Homemade tartar sauce.


----------



## smooth move (Sep 25, 2012)

simple and good!


----------



## hebegb again (Oct 9, 2017)

DangWade!!! Just hadmy wisdom tooofuffes yanked today and that is killing me!!!! :notworthy:

Well, back to the Cosby food.... hopefully I get one with a roofy :whistling:


----------



## captken (Feb 24, 2008)

*Hey Wade. Tartar sauce recipe?*

The best Tartar sauce I remember eating was at Ft. Polk, LA. Of course, lots of stuff tasted good in Basic Training--stuff I probably wouldn't eat now.

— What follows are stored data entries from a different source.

theorem openLot_exch {P : Exchange → Prop} (h : Exchange.Closed P) (s : State) (hs : P s.exch) : P (openLot s).exch :=
  h.write _ _ _ (by simp [lotMinutesAddr]) hs

theorem fileLot_exch {P : Exchange → Prop} (h : Exchange.Closed P) (l : Lot) (r : Recipe) (c : LotCause) (s : State)
    (hs : P s.exch) : P (fileLot l r c s).exch := by
  have := s.recipes.closedPos.isLt
  refine Exchange.raiseNotice_closed h _ (lotCloseEvents_closed h _ _ _ (h.write _ _ _ ?_ hs))
  rw [closedLotWords_length]; omega

theorem closeActiveLot_exch {P : Exchange → Prop} (h : Exchange.Closed P) (c : LotCause) (s : State) (hs : P s.exch) :
    P (closeActiveLot c s).exch := by
  unfold closeActiveLot
  repeat' split
  all_goals repeat
    (first
    | with_reducible assumption
    | with_reducible apply fileLot_exch h
    | simp only [setLot_frame])

theorem closeRetiringLot_exch {P : Exchange → Prop} (h : Exchange.Closed P) (c : LotCause) (s : State) (hs : P s.exch) :
    P (closeRetiringLot c s).exch := by
  unfold closeRetiringLot
  repeat' split
  all_goals repeat
    (first
    | with_reducible assumption
    | with_reducible apply fileLot_exch h
    | simp only [setLot_frame])

theorem reopenActiveLot_exch {P : Exchange → Prop} (h : Exchange.Closed P) (c : LotCause) (s : State) (hs : P s.exch) :
    P (reopenActiveLot c s).exch := by
  unfold reopenActiveLot
  repeat
    (first
    | with_reducible assumption
    | with_reducible apply openLot_exch h
    | with_reducible apply closeActiveLot_exch h)

theorem finishHeldChangeover_exch {P : Exchange → Prop} (h : Exchange.Closed P) (o : Outcome) (detail : Word) (s : State) (hs : P s.exch) :
    P (finishHeldChangeover o detail s).exch := by
  unfold finishHeldChangeover
  repeat' split
  all_goals repeat
    (first
    | with_reducible assumption
    | with_reducible apply finishOrder_exch h)

theorem endDrain_exch {P : Exchange → Prop} (h : Exchange.Closed P) (c : LotCause) (how : Nat) (s : State) (hs : P s.exch) :
    P (endDrain c how s).exch := by
  unfold endDrain
  repeat
    (first
    | with_reducible assumption
    | with_reducible apply raiseEvent_exch h
    | with_reducible apply closeRetiringLot_exch h
    | with_reducible apply finishHeldChangeover_exch h)

theorem drainCheck_exch {P : Exchange → Prop} (h : Exchange.Closed P) (s : State) (hs : P s.exch) :
    P (drainCheck s).exch := by
  unfold drainCheck
  repeat' split
  all_goals repeat (first | with_reducible assumption | with_reducible apply endDrain_exch h)

theorem removeEntry_exch {P : Exchange → Prop} (h : Exchange.Closed P) (e : Entry) (d : Disposition) (s : State)
    (hs : P s.exch) : P (removeEntry e d s).exch := Exchange.logRecord_closed h (logWords_length e d) hs

theorem removeWithDrain_exch {P : Exchange → Prop} (h : Exchange.Closed P) (e : Entry) (d : Disposition) (s : State) (hs : P s.exch) :
    P (removeWithDrain e d s).exch := by
  unfold removeWithDrain
  repeat
    (first
    | with_reducible assumption
    | with_reducible apply drainCheck_exch h
    | with_reducible apply removeEntry_exch h)

theorem flushEntries_exch {P : Exchange → Prop} (h : Exchange.Closed P) (s : State) (hs : P s.exch) :
    P (flushEntries s).exch := by
  unfold flushEntries
  generalize s.track.entries = l
  induction l generalizing s with
  | nil => exact hs
  | cons e l ih => exact ih _ (removeEntry_exch h _ _ _ hs)

theorem makeRoom_exch {P : Exchange → Prop} (h : Exchange.Closed P) (s : State) (hs : P s.exch) :
    P (makeRoom s).exch := by
  unfold makeRoom
  repeat' split
  all_goals repeat
    (first
    | with_reducible assumption
    | with_reducible apply raiseEvent_exch h
    | with_reducible apply removeWithDrain_exch h)

theorem applyCorrection_exch {P : Exchange → Prop} (h : Exchange.Closed P) (v : Nat) (s : State) (hs : P s.exch) :
    P (applyCorrection v s).exch := by
  unfold applyCorrection
  dsimp only
  repeat' split
  all_goals repeat
    (first
    | with_reducible assumption
    | with_reducible apply raiseEvent_exch h
    | simp only [waitAfterWrite_frame])

theorem averageCan_exch {P : Exchange → Prop} (h : Exchange.Closed P) (v : Nat) (net : Int) (s : State) (hs : P s.exch) :
    P (averageCan v net s).exch := by
  unfold averageCan
  dsimp only
  repeat' split
  all_goals repeat
    (first
    | with_reducible assumption
    | with_reducible apply applyCorrection_exch h
    | simp only [setValve_frame])

theorem takeQualifying_exch {P : Exchange → Prop} (h : Exchange.Closed P) (v : Nat) (gen : Gen) (net : Int) (s : State) (hs : P s.exch) :
    P (takeQualifying v gen net s).exch := by
  unfold takeQualifying
  dsimp only
  repeat' split
  all_goals repeat
    (first
    | with_reducible assumption
    | with_reducible apply averageCan_exch h
    | simp only [setValve_frame])

theorem hardLowCan_exch {P : Exchange → Prop} (h : Exchange.Closed P) (v : Nat) (e : Entry) (net : Int) (s : State) (hs : P s.exch) :
    P (hardLowCan v e net s).exch := by
  unfold hardLowCan
  dsimp only
  repeat' split
  all_goals repeat
    (first
    | with_reducible assumption
    | with_reducible apply raiseEvent_exch h
    | simp only [setValve_frame])

theorem offerCan_exch {P : Exchange → Prop} (h : Exchange.Closed P) (e : Entry) (s : State) (hs : P s.exch) :
    P (offerCan e s).exch := by
  unfold offerCan
  dsimp only
  repeat' split
  all_goals repeat
    (first
    | with_reducible assumption
    | with_reducible apply takeQualifying_exch h
    | with_reducible apply hardLowCan_exch h
    | simp only [setValve_frame, countCan_frame])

Portman's Tartar Sauce (Save-a-Lot brand) is pretty good but I'd really like a killer recipe.


----------



## Boat-Dude (Sep 24, 2011)

What was for desert?


----------



## Downtime2 (Sep 27, 2007)

Tartar. Chop up a couple shallots very fine. Juice two lemons. A couple tablespoons of Wickles relish and Vlasic dill relish. A good dusting of ground dill weed. About two tablespoons of capers. (Mix the capers, lemon juice, relish and shallots in a small food processor) Bout 2 cups of Hellmans mayo. Whip it all together and let it sit at least overnight. Enjoy! Alas, still watching what I eat so no desert....

Edit...
I never measure any of the ingredients. Were I to guess?
1 Tbsp Wickles relish
1 Tbsp Vlasic dill relish
2 to 3 shallots diced
2 lemons juiced
1 heaping Tbsp capers
1/2 tsp dill weed
Half to 3/4 jar of Hellmans mayo

I use a small food processor to blend the capers, lemon juice, diced shallots and relishes to a pretty fine mixture. 
Mixes more evenly and makes the sauce more creamy. Add mayo to desired thickness.


----------



## T Young (Aug 26, 2017)

We caught a few trout and whiting and had just cole slaw with a platter of fresh grilled fish. Nothing better then fresh fish you caught yourself.


----------